▶ **ASSIGNED TASK**:
Search the entries for the word "body". Copy every line that holds it.

[AVAILABLE RECORDS Boundary: Start]

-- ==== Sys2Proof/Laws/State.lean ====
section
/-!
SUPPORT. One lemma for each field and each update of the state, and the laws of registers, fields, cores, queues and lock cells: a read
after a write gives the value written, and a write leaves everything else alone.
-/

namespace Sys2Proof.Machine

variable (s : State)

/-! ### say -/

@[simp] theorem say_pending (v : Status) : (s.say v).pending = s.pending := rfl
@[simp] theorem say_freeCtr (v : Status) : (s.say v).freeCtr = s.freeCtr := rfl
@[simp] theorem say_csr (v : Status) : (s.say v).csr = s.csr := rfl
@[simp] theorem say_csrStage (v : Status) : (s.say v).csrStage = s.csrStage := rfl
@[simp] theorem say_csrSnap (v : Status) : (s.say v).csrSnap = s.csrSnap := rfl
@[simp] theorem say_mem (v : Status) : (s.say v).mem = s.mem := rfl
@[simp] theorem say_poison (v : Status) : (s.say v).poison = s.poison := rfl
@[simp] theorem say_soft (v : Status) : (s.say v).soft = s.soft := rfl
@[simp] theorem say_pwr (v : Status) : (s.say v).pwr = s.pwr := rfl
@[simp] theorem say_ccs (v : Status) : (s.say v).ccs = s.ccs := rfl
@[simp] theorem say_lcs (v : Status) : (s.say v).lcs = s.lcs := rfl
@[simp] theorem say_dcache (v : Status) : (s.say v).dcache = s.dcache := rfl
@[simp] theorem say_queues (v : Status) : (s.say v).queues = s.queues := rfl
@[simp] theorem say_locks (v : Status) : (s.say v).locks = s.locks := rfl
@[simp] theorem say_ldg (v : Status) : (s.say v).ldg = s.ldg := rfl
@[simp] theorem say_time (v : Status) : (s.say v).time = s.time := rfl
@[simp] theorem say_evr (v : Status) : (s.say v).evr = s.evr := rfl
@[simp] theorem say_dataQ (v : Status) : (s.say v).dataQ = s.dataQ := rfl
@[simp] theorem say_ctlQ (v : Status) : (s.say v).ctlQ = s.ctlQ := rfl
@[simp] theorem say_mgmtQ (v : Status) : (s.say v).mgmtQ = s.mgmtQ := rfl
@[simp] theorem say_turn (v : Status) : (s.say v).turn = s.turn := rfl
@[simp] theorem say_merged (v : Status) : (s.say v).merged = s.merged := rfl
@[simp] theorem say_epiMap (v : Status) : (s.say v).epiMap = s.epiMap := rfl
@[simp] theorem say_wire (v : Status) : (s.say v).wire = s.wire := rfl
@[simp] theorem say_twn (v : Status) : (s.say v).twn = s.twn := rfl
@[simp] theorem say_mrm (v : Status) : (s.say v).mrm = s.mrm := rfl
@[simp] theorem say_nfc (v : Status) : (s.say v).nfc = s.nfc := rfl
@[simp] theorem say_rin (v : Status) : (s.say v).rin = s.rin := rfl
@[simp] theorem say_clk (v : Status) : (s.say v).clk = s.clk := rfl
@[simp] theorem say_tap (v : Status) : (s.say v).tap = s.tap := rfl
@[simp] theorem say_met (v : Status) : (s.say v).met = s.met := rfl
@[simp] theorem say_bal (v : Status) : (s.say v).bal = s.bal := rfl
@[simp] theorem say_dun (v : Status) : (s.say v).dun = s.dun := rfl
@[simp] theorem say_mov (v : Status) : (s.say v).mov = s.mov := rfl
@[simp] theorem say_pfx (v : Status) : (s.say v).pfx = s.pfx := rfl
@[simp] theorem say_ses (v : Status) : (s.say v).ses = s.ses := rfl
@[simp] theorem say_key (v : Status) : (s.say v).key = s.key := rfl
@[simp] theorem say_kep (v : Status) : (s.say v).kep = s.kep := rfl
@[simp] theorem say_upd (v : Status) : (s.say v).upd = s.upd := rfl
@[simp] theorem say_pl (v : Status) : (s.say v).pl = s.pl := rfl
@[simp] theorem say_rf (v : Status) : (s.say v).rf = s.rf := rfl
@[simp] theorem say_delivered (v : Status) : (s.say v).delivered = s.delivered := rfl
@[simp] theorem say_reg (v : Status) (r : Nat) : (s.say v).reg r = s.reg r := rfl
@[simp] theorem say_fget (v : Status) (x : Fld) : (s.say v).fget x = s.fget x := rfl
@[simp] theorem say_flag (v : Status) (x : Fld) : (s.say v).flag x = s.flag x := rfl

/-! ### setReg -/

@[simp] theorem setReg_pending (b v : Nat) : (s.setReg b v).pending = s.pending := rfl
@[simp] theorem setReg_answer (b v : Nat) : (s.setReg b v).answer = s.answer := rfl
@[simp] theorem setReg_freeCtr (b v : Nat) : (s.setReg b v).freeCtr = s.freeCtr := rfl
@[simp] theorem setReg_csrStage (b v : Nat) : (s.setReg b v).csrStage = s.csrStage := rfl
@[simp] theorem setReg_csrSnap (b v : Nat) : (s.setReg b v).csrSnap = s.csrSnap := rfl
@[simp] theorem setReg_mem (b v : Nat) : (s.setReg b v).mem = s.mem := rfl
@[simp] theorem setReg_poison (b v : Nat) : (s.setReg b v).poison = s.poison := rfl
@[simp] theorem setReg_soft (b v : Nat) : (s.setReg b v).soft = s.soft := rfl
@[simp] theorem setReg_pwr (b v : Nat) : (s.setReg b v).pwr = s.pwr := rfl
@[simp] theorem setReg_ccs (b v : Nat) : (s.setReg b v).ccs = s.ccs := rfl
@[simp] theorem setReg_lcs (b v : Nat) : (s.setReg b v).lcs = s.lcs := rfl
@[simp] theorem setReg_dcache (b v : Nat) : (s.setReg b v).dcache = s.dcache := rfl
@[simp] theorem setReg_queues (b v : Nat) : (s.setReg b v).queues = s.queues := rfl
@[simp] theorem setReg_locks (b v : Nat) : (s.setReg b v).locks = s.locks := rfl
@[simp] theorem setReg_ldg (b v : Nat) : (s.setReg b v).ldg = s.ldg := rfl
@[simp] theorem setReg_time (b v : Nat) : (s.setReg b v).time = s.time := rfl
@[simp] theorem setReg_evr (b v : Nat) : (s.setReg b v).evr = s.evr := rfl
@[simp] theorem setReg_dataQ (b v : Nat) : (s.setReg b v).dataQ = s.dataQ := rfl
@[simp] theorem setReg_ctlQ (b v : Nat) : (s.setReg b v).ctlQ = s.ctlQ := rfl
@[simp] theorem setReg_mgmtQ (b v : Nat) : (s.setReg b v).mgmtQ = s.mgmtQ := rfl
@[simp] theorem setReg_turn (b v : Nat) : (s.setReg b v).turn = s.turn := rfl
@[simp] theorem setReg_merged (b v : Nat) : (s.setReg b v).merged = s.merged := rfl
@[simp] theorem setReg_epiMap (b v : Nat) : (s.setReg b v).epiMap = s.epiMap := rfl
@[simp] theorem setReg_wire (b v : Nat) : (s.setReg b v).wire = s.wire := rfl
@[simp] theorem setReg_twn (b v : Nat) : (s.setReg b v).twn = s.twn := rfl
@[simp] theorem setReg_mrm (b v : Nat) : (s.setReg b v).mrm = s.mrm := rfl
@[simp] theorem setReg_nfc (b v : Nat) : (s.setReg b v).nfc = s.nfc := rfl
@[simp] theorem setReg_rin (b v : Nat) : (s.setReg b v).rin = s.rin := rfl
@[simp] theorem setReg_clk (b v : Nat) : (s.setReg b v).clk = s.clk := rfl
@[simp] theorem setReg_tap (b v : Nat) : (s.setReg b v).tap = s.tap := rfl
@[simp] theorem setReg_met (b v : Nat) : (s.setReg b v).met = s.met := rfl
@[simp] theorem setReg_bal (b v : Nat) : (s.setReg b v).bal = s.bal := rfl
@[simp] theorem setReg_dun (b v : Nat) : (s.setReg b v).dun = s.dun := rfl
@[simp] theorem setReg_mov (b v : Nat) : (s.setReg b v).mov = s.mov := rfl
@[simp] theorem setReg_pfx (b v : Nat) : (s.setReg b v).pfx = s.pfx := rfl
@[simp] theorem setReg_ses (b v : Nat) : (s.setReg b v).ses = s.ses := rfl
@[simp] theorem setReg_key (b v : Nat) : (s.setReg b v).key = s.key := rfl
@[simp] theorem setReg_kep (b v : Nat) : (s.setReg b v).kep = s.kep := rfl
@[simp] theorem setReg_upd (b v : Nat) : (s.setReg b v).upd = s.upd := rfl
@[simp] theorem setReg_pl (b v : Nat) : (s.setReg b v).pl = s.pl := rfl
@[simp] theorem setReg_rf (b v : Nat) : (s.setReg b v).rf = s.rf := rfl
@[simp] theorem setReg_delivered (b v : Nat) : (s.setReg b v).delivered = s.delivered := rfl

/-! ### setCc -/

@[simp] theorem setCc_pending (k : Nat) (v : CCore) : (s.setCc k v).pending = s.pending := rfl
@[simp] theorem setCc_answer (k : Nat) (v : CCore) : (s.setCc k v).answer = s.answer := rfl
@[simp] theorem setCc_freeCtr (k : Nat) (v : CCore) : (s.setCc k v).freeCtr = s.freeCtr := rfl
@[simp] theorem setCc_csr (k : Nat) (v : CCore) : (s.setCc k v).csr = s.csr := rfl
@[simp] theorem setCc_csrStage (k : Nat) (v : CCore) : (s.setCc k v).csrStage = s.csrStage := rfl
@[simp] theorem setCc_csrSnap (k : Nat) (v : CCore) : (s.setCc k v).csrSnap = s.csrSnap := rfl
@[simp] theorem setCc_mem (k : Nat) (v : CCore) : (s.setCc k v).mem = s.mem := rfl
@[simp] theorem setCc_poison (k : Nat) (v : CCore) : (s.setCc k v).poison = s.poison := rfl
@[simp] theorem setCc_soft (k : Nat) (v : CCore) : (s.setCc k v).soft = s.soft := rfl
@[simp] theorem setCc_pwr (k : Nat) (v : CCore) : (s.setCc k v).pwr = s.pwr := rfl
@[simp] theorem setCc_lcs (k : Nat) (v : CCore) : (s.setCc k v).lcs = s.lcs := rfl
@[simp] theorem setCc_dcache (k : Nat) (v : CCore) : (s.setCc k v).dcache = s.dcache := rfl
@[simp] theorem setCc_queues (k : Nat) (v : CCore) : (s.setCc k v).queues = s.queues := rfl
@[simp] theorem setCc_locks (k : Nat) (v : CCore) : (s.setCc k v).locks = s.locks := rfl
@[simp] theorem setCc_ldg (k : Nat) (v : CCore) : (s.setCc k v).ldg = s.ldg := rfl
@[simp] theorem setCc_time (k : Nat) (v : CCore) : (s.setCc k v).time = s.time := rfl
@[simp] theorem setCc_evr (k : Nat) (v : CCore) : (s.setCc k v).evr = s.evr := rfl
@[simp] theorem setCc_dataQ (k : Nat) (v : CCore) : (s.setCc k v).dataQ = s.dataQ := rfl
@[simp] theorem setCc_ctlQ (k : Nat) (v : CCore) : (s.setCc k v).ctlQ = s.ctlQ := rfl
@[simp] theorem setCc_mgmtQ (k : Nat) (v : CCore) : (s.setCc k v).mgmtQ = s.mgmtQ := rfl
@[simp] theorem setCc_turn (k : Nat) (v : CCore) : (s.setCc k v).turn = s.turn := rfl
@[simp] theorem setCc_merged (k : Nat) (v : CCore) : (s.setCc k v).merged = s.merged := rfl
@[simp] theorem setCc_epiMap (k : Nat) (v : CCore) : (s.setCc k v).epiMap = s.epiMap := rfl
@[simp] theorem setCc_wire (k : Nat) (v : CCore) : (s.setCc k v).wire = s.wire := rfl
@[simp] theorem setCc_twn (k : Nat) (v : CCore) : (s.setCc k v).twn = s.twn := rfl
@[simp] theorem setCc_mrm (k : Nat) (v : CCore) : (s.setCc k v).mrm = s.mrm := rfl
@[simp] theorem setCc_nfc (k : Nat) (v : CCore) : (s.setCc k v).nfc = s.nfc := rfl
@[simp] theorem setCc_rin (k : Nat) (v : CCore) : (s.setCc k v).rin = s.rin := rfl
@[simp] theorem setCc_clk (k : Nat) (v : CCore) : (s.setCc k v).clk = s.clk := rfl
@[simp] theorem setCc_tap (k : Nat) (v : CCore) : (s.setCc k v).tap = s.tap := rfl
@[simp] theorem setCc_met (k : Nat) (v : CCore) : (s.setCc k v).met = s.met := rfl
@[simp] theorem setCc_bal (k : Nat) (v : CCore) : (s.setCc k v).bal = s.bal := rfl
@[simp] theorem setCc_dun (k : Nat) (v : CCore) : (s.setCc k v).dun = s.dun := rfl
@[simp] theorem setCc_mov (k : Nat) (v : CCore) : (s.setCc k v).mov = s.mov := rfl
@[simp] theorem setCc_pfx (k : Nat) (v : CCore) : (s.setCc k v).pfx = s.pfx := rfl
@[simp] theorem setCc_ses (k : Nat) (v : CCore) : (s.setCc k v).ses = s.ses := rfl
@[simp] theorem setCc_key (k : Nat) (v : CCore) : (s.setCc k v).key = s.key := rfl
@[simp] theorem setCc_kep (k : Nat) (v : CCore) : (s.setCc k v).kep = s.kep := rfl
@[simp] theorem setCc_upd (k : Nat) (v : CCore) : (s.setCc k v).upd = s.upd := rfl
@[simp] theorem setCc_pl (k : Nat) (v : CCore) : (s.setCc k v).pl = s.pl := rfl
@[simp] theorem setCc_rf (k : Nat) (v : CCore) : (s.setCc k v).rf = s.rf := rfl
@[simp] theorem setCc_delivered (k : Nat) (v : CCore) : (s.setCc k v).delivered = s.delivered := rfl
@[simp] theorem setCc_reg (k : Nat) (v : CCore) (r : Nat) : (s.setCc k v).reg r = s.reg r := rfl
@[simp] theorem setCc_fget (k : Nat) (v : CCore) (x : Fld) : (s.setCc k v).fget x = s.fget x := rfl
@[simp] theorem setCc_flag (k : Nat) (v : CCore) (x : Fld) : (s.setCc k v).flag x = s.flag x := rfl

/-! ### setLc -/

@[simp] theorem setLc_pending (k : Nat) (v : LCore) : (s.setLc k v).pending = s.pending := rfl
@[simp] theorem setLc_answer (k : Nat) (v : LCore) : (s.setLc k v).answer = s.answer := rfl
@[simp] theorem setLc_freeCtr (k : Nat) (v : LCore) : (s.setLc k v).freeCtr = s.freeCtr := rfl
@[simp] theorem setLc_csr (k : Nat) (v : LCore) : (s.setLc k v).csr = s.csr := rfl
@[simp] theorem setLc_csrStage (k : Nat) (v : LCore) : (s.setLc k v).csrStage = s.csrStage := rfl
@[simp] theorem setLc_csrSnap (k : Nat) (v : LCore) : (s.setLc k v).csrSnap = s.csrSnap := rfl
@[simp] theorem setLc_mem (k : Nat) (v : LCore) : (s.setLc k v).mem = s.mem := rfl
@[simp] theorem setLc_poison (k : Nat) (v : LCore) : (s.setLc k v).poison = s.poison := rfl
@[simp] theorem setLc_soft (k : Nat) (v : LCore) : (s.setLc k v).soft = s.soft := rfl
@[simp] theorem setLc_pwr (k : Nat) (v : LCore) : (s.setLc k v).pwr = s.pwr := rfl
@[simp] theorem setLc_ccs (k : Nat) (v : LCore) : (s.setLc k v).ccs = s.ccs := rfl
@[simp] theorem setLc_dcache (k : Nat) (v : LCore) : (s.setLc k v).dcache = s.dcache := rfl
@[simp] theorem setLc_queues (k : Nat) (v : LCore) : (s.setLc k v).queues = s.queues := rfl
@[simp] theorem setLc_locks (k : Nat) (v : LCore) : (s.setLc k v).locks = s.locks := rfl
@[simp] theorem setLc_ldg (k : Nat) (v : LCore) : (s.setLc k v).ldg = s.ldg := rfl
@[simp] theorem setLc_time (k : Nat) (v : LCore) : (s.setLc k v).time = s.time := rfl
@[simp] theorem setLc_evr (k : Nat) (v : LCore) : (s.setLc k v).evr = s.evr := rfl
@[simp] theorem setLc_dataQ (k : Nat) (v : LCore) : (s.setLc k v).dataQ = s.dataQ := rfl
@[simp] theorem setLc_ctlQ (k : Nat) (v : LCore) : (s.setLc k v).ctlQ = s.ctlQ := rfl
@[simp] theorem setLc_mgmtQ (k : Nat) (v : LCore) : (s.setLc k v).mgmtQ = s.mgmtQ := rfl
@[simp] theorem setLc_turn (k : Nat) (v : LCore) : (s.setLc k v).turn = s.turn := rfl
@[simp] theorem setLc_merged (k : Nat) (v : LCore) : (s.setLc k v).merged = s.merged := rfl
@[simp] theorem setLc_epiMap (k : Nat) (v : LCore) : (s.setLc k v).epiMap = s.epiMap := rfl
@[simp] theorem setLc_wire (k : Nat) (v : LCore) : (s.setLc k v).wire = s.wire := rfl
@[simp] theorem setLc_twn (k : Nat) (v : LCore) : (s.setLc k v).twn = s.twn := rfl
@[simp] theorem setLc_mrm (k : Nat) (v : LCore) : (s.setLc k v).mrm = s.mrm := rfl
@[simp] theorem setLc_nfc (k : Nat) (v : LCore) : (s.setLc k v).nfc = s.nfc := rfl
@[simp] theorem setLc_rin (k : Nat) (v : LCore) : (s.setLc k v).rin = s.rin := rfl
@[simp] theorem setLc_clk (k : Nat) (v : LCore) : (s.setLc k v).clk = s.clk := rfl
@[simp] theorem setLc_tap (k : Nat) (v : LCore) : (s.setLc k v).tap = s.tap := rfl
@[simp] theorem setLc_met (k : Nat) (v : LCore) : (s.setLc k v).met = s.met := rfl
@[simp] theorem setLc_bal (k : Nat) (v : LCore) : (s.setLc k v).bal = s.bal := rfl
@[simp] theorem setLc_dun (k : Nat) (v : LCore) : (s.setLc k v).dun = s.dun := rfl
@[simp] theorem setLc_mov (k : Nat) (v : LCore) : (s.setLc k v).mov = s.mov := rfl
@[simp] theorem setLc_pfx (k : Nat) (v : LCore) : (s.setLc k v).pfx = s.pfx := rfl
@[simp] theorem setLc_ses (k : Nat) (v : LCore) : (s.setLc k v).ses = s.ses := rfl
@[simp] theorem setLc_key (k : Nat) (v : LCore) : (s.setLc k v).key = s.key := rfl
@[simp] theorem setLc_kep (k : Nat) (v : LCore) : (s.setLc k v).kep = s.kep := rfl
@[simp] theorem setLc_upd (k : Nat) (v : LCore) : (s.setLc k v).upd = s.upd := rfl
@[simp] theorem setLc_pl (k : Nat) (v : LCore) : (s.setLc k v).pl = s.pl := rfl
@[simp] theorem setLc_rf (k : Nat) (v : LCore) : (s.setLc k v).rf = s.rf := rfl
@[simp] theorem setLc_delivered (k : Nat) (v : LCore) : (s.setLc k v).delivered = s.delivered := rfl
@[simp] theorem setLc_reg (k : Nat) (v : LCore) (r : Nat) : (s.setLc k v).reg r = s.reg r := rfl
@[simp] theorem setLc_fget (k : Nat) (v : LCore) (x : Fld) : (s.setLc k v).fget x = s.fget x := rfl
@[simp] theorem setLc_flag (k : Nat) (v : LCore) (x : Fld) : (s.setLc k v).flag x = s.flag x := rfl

[AVAILABLE RECORDS Boundary: End]
[AVAILABLE RECORDS Boundary: Start]

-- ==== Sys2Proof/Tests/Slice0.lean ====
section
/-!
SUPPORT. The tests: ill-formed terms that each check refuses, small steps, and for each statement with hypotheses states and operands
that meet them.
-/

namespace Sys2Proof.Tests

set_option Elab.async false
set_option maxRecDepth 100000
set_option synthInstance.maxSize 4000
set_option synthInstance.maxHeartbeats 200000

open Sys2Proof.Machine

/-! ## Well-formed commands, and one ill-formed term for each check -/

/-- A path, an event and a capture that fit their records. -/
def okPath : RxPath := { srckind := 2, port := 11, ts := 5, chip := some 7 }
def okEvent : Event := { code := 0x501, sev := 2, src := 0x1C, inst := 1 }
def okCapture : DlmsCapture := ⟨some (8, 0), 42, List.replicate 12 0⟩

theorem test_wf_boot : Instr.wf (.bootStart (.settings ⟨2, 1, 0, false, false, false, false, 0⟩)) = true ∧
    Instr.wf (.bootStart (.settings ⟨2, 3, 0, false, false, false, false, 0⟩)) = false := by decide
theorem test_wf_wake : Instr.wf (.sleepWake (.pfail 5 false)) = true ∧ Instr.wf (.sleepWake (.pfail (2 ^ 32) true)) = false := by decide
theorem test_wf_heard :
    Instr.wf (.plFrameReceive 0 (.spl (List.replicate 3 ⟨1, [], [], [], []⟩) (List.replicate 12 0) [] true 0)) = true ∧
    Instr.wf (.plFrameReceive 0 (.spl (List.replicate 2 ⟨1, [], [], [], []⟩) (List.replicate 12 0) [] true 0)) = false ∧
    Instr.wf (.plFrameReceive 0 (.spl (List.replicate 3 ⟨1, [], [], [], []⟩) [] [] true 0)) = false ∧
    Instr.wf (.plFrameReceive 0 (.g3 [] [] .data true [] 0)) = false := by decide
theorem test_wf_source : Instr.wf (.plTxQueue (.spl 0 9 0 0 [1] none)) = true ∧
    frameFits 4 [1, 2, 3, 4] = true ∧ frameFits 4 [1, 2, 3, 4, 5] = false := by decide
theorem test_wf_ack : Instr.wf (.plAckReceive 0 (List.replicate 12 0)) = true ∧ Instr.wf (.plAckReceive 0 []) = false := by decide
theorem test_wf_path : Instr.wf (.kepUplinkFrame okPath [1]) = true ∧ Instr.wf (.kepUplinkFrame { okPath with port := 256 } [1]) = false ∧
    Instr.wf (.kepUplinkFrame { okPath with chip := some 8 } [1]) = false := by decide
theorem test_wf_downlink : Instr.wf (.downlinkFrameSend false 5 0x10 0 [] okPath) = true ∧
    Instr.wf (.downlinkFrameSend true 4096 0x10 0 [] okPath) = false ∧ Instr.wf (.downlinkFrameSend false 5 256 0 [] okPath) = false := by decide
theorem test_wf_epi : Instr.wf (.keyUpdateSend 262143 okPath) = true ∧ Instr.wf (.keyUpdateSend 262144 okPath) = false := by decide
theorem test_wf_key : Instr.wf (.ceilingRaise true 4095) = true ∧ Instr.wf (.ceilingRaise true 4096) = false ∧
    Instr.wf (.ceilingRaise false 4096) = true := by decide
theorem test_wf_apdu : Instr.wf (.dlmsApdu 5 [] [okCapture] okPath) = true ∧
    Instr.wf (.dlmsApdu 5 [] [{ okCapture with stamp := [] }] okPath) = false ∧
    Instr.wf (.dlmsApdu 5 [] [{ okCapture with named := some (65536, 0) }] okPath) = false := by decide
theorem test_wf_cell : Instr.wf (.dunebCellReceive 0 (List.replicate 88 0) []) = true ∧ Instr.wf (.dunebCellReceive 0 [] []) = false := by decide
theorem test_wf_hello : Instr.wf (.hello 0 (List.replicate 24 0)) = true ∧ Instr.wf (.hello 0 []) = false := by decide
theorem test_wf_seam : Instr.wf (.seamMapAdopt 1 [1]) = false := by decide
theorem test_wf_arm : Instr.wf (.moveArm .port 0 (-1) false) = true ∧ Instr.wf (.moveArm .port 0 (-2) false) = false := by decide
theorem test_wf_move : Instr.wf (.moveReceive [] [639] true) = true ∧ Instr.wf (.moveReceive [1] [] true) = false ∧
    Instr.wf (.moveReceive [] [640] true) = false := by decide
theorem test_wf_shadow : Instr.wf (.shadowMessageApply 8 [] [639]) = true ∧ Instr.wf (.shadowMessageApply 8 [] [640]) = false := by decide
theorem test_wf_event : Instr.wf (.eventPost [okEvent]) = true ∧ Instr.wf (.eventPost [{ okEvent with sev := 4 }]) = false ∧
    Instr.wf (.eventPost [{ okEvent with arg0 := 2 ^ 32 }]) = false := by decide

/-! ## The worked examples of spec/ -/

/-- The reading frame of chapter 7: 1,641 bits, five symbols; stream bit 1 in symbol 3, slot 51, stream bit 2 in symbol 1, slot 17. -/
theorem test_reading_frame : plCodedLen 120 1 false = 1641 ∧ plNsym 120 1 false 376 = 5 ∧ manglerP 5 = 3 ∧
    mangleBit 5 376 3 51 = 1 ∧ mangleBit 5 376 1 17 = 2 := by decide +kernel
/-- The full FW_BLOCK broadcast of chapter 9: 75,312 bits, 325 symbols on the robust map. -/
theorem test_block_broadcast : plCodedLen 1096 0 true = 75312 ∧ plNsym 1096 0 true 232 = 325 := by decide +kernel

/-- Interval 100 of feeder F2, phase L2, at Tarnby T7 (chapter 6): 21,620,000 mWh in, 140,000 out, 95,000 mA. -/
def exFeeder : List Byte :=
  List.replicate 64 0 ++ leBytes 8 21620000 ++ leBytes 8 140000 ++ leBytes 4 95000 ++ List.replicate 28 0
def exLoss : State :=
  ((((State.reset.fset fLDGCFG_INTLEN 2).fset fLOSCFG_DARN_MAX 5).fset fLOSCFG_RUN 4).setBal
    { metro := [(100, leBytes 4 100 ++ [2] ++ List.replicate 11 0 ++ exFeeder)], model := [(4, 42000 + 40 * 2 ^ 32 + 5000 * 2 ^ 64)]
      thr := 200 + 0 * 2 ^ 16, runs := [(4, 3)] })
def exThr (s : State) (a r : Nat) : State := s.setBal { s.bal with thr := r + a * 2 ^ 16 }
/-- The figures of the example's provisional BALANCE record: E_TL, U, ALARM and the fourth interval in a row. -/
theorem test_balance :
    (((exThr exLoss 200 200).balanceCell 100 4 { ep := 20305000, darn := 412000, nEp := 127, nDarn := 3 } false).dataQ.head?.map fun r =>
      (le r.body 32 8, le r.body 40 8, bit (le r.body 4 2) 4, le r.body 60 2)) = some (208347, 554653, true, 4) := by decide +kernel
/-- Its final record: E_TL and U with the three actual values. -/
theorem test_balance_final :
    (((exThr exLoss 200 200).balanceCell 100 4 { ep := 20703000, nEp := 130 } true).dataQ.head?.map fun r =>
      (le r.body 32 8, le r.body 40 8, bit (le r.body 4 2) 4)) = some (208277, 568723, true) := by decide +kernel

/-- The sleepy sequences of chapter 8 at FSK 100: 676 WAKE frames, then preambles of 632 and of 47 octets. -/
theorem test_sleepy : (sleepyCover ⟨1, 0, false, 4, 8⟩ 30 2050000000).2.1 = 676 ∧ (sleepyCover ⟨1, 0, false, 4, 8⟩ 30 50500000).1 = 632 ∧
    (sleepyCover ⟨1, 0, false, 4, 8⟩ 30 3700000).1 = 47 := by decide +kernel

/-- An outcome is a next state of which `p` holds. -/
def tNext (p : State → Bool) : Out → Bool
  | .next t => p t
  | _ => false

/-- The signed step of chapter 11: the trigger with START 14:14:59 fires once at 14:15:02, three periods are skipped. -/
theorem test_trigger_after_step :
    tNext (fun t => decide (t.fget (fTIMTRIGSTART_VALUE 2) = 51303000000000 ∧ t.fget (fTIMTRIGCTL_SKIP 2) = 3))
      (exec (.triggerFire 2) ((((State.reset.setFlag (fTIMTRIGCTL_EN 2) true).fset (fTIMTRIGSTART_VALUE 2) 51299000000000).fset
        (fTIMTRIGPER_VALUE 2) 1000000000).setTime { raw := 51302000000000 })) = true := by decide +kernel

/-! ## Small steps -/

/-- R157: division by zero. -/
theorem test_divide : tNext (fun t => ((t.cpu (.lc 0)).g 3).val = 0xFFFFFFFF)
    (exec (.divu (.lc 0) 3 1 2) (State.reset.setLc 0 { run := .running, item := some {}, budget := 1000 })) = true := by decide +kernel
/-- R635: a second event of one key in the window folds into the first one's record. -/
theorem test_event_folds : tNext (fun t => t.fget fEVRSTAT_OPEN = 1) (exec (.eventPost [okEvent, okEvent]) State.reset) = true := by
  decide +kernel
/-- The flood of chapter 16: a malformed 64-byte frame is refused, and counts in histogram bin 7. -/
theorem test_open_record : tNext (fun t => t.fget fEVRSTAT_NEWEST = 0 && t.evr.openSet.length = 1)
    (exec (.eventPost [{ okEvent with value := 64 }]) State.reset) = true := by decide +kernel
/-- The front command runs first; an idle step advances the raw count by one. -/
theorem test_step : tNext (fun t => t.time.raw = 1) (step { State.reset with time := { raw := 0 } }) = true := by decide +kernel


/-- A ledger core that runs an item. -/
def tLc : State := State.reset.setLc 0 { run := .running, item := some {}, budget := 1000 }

[AVAILABLE RECORDS Boundary: End]

▶ **ANSWER BOX**:
      (le r.body 32 8, le r.body 40 8, bit (le r.body 4 2) 4, le r.body 60 2)) = some (208347, 554653, true, 4) := by decide +kernel
      (le r.body 32 8, le r.body 40 8, bit (le r.body 4 2) 4)) = some (208277, 568723, true) := by decide +kernel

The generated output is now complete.